Whenever we delve into the past, we seem to be focused on the visual. When it comes to the Viking Age, most of the discussion and controversy seem to concern how they dressed, how their houses and ships looked like and so on. But how did it sound? What did life in the Viking Age sound like? Lately, I have looked at my research with a more audial approach. And I have tried to imagine how daily life sounded back then.
First of all, I think it’s safe to say that silence was everywhere. These days, something is always making a sound and we don’t even notice. There are cars, ventilation systems, airplanes up in the sky. Everywhere, there is a sound. But for anyone living a thousand years ago, silence was the normal state of things. Of course, you would have the sound of the wind in the leaves, the waves down at the beach, your footsteps in the grass. But in between those sounds, you would have silence. To modern people, the sound of silence can actually be annoying. We hear the blood rushing, our heart pounding and we’re not used to that. But our ancestors were, and I think that is one of the most important differences between us and them.
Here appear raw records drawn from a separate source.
/-- READ with two words to come: the command and the no-op frame go out, the second word is decoded, and of the block only
the response changes. -/
theorem driverRead_done (a : Operand14) (w : World) (echo r : Frame) (rest : List Frame)
    (h : w.bus.rx = echo :: r :: rest) (p : Params := Config.params) :
    driverRead a w p = .done (readResponse a r p)
      { block := w.block.respond (readResponse a r p)
        bus := { sent := w.bus.sent ++ [readFrame a p, p.nopFrame], rx := rest } } := by
  simp only [driverRead, fetchRegister_done a w echo r rest h p, Driven.done_andThen]
  split
  next ha =>
    rw [readResponse_angle r ha]
    exact perform_of_answer (execWith_decAngle p r _)
  next ha =>
    rw [readResponse_generic r ha]
    exact perform_of_answer (execWith_decGeneric p r _)

/-- Settles O52: `driverRead_done` at the defaults of R4, with the decoder of each mode. -/
theorem readIsTwoExchanges : Obligations.ReadIsTwoExchanges := by
  intro w address echo r rest hrx
  refine ⟨readFrame address, readResponse address r, _, execEncRead_argOf address w.block,
    driverRead_done address w echo r rest hrx, rfl, rfl, ⟨rfl, rfl, rfl, rfl, rfl⟩, fun ha => ?_, fun ha => ?_⟩
  · rw [readResponse_angle r ha]
    exact exec_decAngle r w.block
  · rw [readResponse_generic r ha]
    exact exec_decGeneric r w.block

end Sys2Proof.Machine

/-! SUPPORT. The parity functions (R70): their bodies, the parity fault of the glossary, and their users. -/

namespace Sys2Proof.Machine

/-- The body of a command frame has bit 0 clear, so its parity slot is free (R51). -/
theorem cmdBody_low (rw : BitVec 1) (a : Operand14) : (cmdBody rw a).getLsbD 0 = false := by
  simp [cmdBody]

/-- The body of a write-data frame has bit 0 clear, so its parity slot is free (R52). -/
theorem wdataBody_low (dc : BitVec 1) (x : Operand14) : (wdataBody dc x).getLsbD 0 = false := by
  simp [wdataBody]

theorem par15_eq_decide (w : Frame) : par15 w = decide (popcount (w.extractLsb' 1 15) % 2 = 1) :=
  xorReduce_eq_decide _

/-- The parity fault of the glossary: bit 0 differs from the parity of the other bits (R70). -/
theorem parityOk_eq_false_iff (w : Frame) : parityOk w = false ↔ w.getLsbD 0 ≠ par15 w := by
  rw [parityOk, xorReduce_eq_low_xor_par15]
  simp

/-- In the parity slot of a body, SET_PAR puts the parity of the other bits (R70). -/
theorem setPar_low (b : Frame) (h : b.getLsbD 0 = false) : (setPar b).getLsbD 0 = par15 b := by
  rw [setPar_getLsbD, h]
  simp

theorem setPar_getLsbD_of_pos (b : Frame) {k : Nat} (h : 0 < k) : (setPar b).getLsbD k = b.getLsbD k := by
  rw [setPar_getLsbD]
  simp [h.ne']

/-- What an encoder whose body has bit 0 clear drives for an operand that fits (R70). -/
theorem encodeFrame_drives_setPar {body : Operand14 → Frame} (hb : ∀ x, (body x).getLsbD 0 = false) {arg : Frame}
    (h : FitsOperand14 arg) (s : State) :
    ∃ b : Frame, b.getLsbD 0 = false ∧
      encodeFrame body arg s = .next (s.respond { val := ((setPar b).toNat : Int) }) :=
  ⟨body (operand14 arg), hb _,
    encodeFrame_inRange body arg s (by rw [operandInRange_eq_wellFormed]; exact decide_eq_true h)⟩

/-- Settles O20: the laws of the parity functions, then one case per encoder and per decoder. -/
theorem parityFunctions : Obligations.ParityFunctions := by
  refine ⟨fun w => ?_, fun w => ?_, fun w => (parityOk_eq_false_iff w).symm,
    fun b h => ⟨setPar_low b h, fun k => setPar_getLsbD_of_pos b⟩, ?_, ?_⟩
  · rw [par15_eq_decide, decide_eq_true_iff]
  · rw [parityOk_eq_decide, decide_eq_true_iff]
  · rintro s arg i hw (rfl | rfl | rfl)
    · exact encodeFrame_drives_setPar (cmdBody_low _) (of_decide_eq_true hw) s
    · exact encodeFrame_drives_setPar (cmdBody_low _) (of_decide_eq_true hw) s
    · exact encodeFrame_drives_setPar (wdataBody_low _) (of_decide_eq_true hw) s
  · rintro s w i (rfl | rfl)
    · exact ⟨_, _, exec_decAngle w s, rfl, rfl⟩
    · exact ⟨_, _, exec_decGeneric w s, rfl, rfl⟩

end Sys2Proof.Machine

/-! SUPPORT. The tracker's pure functions, what it reports of a word, and the state an accepted sample leaves (R90 to R102). -/

namespace Sys2Proof.Machine

theorem mirrorFn_true_toNat (a : Angle) : (mirrorFn a true).toNat = 1023 - a.toNat := by
  simp [mirrorFn_toNat]

/-- Mirroring is the complement of the ten bits: `R - 1` is all ones (R90). -/
theorem mirrorFn_true (a : Angle) : mirrorFn a true = ~~~a := by
  apply BitVec.eq_of_toNat_eq
  rw [mirrorFn_true_toNat, BitVec.toNat_not]

@[simp] theorem mirrorFn_true_mirrorFn_true (a : Angle) : mirrorFn (mirrorFn a true) true = a := by
  simp only [mirrorFn_true, BitVec.not_not]

theorem wrap_eq_one_iff (p n : Angle) : wrap p n = 1 ↔ 768 < p.toNat ∧ n.toNat ≤ 256 := by
  rw [wrap_eq]
  split
  next h => exact iff_of_true rfl h
  next h => split <;> simp [h]

/-- A pair in both crossings would count up; since 256 < 768 there is none. -/
theorem wrap_eq_neg_one_iff (p n : Angle) : wrap p n = -1 ↔ p.toNat < 256 ∧ 768 ≤ n.toNat := by
  rw [wrap_eq]
  split
  · constructor <;> omega
  · split
    next h => exact iff_of_true rfl h
    next h => simp [h]

theorem wrap_cases (p n : Angle) : wrap p n = 1 ∨ wrap p n = -1 ∨ wrap p n = 0 := by
  rw [wrap_eq]
  split
  · exact .inl rfl
  · split
    · exact .inr (.inl rfl)
    · exact .inr (.inr rfl)

/-- No angle lies in both of the bands a crossing joins (R94). -/
@[simp] theorem wrap_self (x : Angle) : wrap x x = 0 := by
  rw [wrap_eq, if_neg (by omega), if_neg (by omega)]

theorem sampledAngle_toNat (w : Frame) (m : Bool) :
    (sampledAngle w m).toNat = if m then 1023 - w.toNat / 4 % 1024 else w.toNat / 4 % 1024 := by
  rw [sampledAngle, mirrorFn_toNat, angleField_toNat]

theorem faultRequest_iff (w : Frame) : faultRequest w = true ↔ parityOk w = false ∨ w.getLsbD 1 = true := by
  simp [faultRequest, errorBit]

theorem trackerReport_of_good {w : Frame} (h : parityOk w = true) :
    trackerReport w = { parityOk := true, errorFlag := w.getLsbD 1, alarm := BitVec.ofNat 2 (w.toNat / 4096),
                        faultReq := w.getLsbD 1 } := by
  simp [trackerReport, angleReport, faultRequest, errorBit, alarmField_eq_ofNat, h]

theorem trackerReport_of_bad {w : Frame} (h : parityOk w = false) :
    trackerReport w = { parityOk := false, errorFlag := w.getLsbD 1, alarm := BitVec.ofNat 2 (w.toNat / 4096),
                        faultReq := true } := by
  simp [trackerReport, angleReport, faultRequest_of_bad, errorBit, alarmField_eq_ofNat, h]

@[simp] theorem sampledBy_last (w : Frame) (s : State) : (sampledBy w s).last = sampledAngle w s.mirror := rfl
@[simp] theorem sampledBy_turn (w : Frame) (s : State) :
    (sampledBy w s).turn = s.turn + wrap s.last (sampledAngle w s.mirror) := rfl
@[simp] theorem sampledBy_initd (w : Frame) (s : State) : (sampledBy w s).initd = s.initd := rfl

theorem parityOk_of_even {w : Frame} (h : popcount w % 2 = 0) : parityOk w = true := by
  rw [parityOk_eq_decide, decide_eq_true h]

theorem parityOk_of_odd {w : Frame} (h : popcount w % 2 = 1) : parityOk w = false := by
  rw [parityOk_eq_decide, decide_eq_false (by omega)]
Some sounds that we find uncommon and exotic, would have been almost boring to them. When you woke up, you would hear either the sound of flint against steel or someone blowing into the embers of last night’s fire. Due to the lung diseases that seems to have been common back then because of the smoke from the fireplaces, you would hear caughing as people woke up. The sound of the axe processing firewood would also have been well known to you. If the animals were kept in one half of the longhouse, you’d hear the sheep and the horses telling you to get up and feed them.
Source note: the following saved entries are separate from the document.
-- ==== Sys2Proof/Machine/Ops.lean ====
section
/-! DEFINITION. The named operations over memory and registers: bytes of data memory (R70 to R77), the platform's map
(R79), the fault mark (R51), free values, and ending a command, with an error or without (R300, R303): this core's only
form of taking an exception, which saves nothing and transfers control nowhere (R312) and so has no return (R313). -/

namespace Sys2Proof.Machine

/-- What a byte of data memory that nothing has written reads as (DESIGN CHOICE, unsafe: the spec gives data memory no
contents; log entry 4). -/
def unlistedByte : Byte := 0

/-- The byte at an address (R71). -/
def Memory.read : Memory → Nat → Byte
  | [], _ => unlistedByte
  | (k, v) :: m, a => if k = a then v else Memory.read m a

/-- Put a pair before the first pair with a higher address. -/
def Memory.insert : Memory → Nat → Byte → Memory
  | [], a, b => [(a, b)]
  | (k, v) :: m, a, b => if a < k then (a, b) :: (k, v) :: m else (k, v) :: Memory.insert m a b

/-- Take out every pair of an address. -/
def Memory.erase (m : Memory) (a : Nat) : Memory := m.filter fun c => c.1 != a

/-- Write one byte (R74): the byte an unlisted address reads as is not listed. -/
def Memory.write (m : Memory) (a : Nat) (b : Byte) : Memory :=
  if b = unlistedByte then m.erase a else (m.erase a).insert a b

/-- The addresses rise strictly and stay inside the address space, and no pair holds the byte an unlisted address reads
as: the canonical form. -/
def Memory.wf (m : Memory) : Bool :=
  decide (m.Pairwise fun c d => c.1 < d.1) && m.all fun c => c.2 != unlistedByte && decide (c.1 < Config.addrSpace)

/-- `MemRead(a, n)`: byte k of the result comes from a + k (R9, R71). -/
def Memory.readBytes (m : Memory) (a n : Nat) : List Byte := (List.range n).map fun k => m.read (a + k)

/-- `MemRead(a, 16)` as a block (R71). -/
def Memory.readBlock (m : Memory) (a : Nat) : Block := .ofFn fun k => m.read (a + k)

/-- `MemWrite(a, n, v)` for the n bytes of a list: byte k to a + k, in increasing order (R9, R75). -/
def Memory.writeBytes : Memory → Nat → List Byte → Memory
  | m, _, [] => m
  | m, a, b :: bs => Memory.writeBytes (m.write a b) (a + 1) bs

/-- `MemWrite(a, 16, v)` (R9). -/
def Memory.writeBlock (m : Memory) (a : Nat) (v : Block) : Memory := m.writeBytes a v.toList

/-- What an address leads to on a platform (R77, R79). -/
def Platform.kindAt (p : Platform) (a : Nat) : AddrKind :=
  match p.ranges.find? fun r => decide (r.lo ≤ a ∧ a < r.hi) with
  | some r => r.kind
  | none => .plain

/-- `MemOK(a)`: the platform answers an access at a (R79). -/
def Platform.memOK (p : Platform) (a : Nat) : Bool := p.kindAt a != .unanswered

/-- The first address of a, a + 1, … (n of them) that is not plain memory decides; plain when all are. -/
def Platform.scan (p : Platform) (a : Nat) : Nat → AddrKind
  | 0 => .plain
  | n + 1 =>
    match p.kindAt a with
    | .plain => Platform.scan p (a + 1) n
    | k => k

/-- Set the fault mark; a mark already set stays (R51; log entry 14). -/
def State.mark (s : State) (r : FaultReason) : State :=
  { s with fault := some (s.fault.getD r) }

/-- `STATUS.BUSY` (R42, R49). -/
def State.busy (s : State) : Bool := s.pending.isSome

/-- The next n free bytes. -/
def State.freeBytes (s : State) (n : Nat) : List Byte := (List.range n).map fun k => Config.freeByte (s.freeCtr + k)

/-- n free bytes have been drawn. -/
def State.drawn (s : State) (n : Nat) : State := { s with freeCtr := s.freeCtr + n }

/-- The bytes of [a, a + n) become free values. -/
def State.freeMem (s : State) (a n : Nat) : State :=
  { s with mem := s.mem.writeBytes a (s.freeBytes n) }.drawn n

/-- `ctx.IV` becomes a free value. -/
def State.freeIv (s : State) : State :=
  { s with ctx := { s.ctx with iv := .ofList (s.freeBytes 16) } }.drawn 16

/-- `ctx.SCR` becomes a free value. -/
def State.freeScr (s : State) : State :=
  { s with ctx := { s.ctx with scr := .ofList (s.freeBytes 16) } }.drawn 16

/-- `ctx.RK` becomes a free value. -/
def State.freeRk (s : State) : State :=
  { s with ctx := { s.ctx with rk := .ofBytes (s.freeBytes 240) } }.drawn 240

/-- The key variant that two bits stand for (R31). -/
def variantOfCode (c : BitVec 2) : Option Variant :=
  match c.toNat with
  | 1 => some .aes128
  | 2 => some .aes192
  | 3 => some .aes256
  | _ => none

/-- `ctx.KV` becomes a free value: the low two bits of one free byte. -/
def State.freeKv (s : State) : State :=
  { s with ctx := { s.ctx with kv := variantOfCode ((Config.freeByte s.freeCtr).extractLsb' 0 2) } }.drawn 1

/-- A command ends with an outcome: `STATUS.ERR` holds its code, `pending` is empty, hence BUSY = 0 (R300). -/
def State.finish (s : State) (e : ErrCode) : State :=
  { s with err := e, pending := none, raced := false }

/-- `raise Error(code)` before a command's body: the command ends with the code, and nothing else changes (R303, R312). -/
def State.raiseError (s : State) (e : ErrCode) : State := s.finish e

end Sys2Proof.Machine
end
And what about the music? We know that the Viking culture was a rich one. Life in the longhouse was not gloomy and depressing, far from it. The Norse had their tradition of «kvad», which is basicly poetry performed in front of an audience. Sometimes, this was improvised. They had songs and on their beautiful instruments, they played some of the most haunting tunes the world has ever heard. Flutes, drums and the lyre seems to have been the most common instruments, with the addition of the taglharpe, a horse hair harp played with a bow.
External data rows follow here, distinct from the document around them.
-- ==== Sys2Proof/Machine/Flags.lean ====
section
/-! DEFINITION. The STATUS word (R41 to R45), its codes (R31, R301), and the checks that set STATUS.ERR (R302). -/

namespace Sys2Proof.Machine

/-- The 2-bit encoding of `ctx.KV` (R31, R45). -/
def kvCode : Option Variant → BitVec 2
  | none => 0
  | some .aes128 => 1
  | some .aes192 => 2
  | some .aes256 => 3

/-- The 4-bit code of an outcome (R301). -/
def ErrCode.code : ErrCode → BitVec 4
  | .ok => 0
  | .invalidKeyLength => 1
  | .invalidBufferLength => 2
  | .uninitializedContext => 3
  | .illegalCommand => 4
  | .addressRange => 5
  | .busFault => 6

/-- One bit of a Bool. -/
def flagBit (b : Bool) : Reg32 := if b then 1 else 0

/-- What a read of STATUS returns: `BUSY | OVR<<1 | ERR<<4 | KEYVAR<<8` (R41). -/
def statusWord (s : State) : Reg32 :=
  flagBit s.busy ||| (flagBit s.ovr <<< 1) ||| (s.err.code.zeroExtend 32 <<< 4) |||
    ((kvCode s.ctx.kv).zeroExtend 32 <<< 8)

/-- UninitializedContext: a mode command while `ctx.KV` = NONE (R305). -/
def uninitialized (i : Instr) (kv : Option Variant) : Bool := isMode i && kv.isNone

/-- InvalidKeyLength: an INIT command with L ≠ 4·Nk(VAR) (R306). -/
def badKeyLength (i : Instr) (p : Pending) : Bool :=
  match initVariant i with
  | some v => p.l.toNat != 4 * v.nk
  | none => false

/-- InvalidBufferLength: a CBC command with L mod 16 ≠ 0 (R307). -/
def badBufferLength (i : Instr) (p : Pending) : Bool := isCbc i && p.l.toNat % 16 != 0

/-- AddressRange: a region of the command runs past 2^32 (R308). -/
def badRange (i : Instr) (p : Pending) : Bool := !(regions i p).all Region.inRange

/-- `Check` for a legal command, conditions 2 to 5 in their order; condition 1, an illegal word, is the decoder's
(R302). -/
def check (i : Instr) (p : Pending) (kv : Option Variant) : ErrCode :=
  if uninitialized i kv then .uninitializedContext
  else if badKeyLength i p then .invalidKeyLength
  else if badBufferLength i p then .invalidBufferLength
  else if badRange i p then .addressRange
  else .ok

/-- The regions the pending command reaches: none when its word is illegal or a check fails, since a command that raises
an error before its body reaches no region (R72; log entry 21). -/
def reachedRegions (s : State) : List Region :=
  match s.pending with
  | none => []
  | some p =>
    match decode p.w with
    | .error _ => []
    | .ok i => if check i p s.ctx.kv = .ok then regions i p else []

end Sys2Proof.Machine
end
The sounds surrounding you in the Viking Age were more organic, and in my opinion much more exciting than our present noise polluted society. I believe the Norse would have been shocked by the amount of noise that surrounds us, and they would not have had our tolerance towards loud noises either. I never liked loud sounds myself, and I must say the decibel level they use in bars, in concerts etc is extreme — it is one of those things in our modern society that is totally crazy, yet nobody seems to think much about it. But it is often like that. We’re always quick to judge when it comes to those who lived in the past. Yet we fail to see ourselves.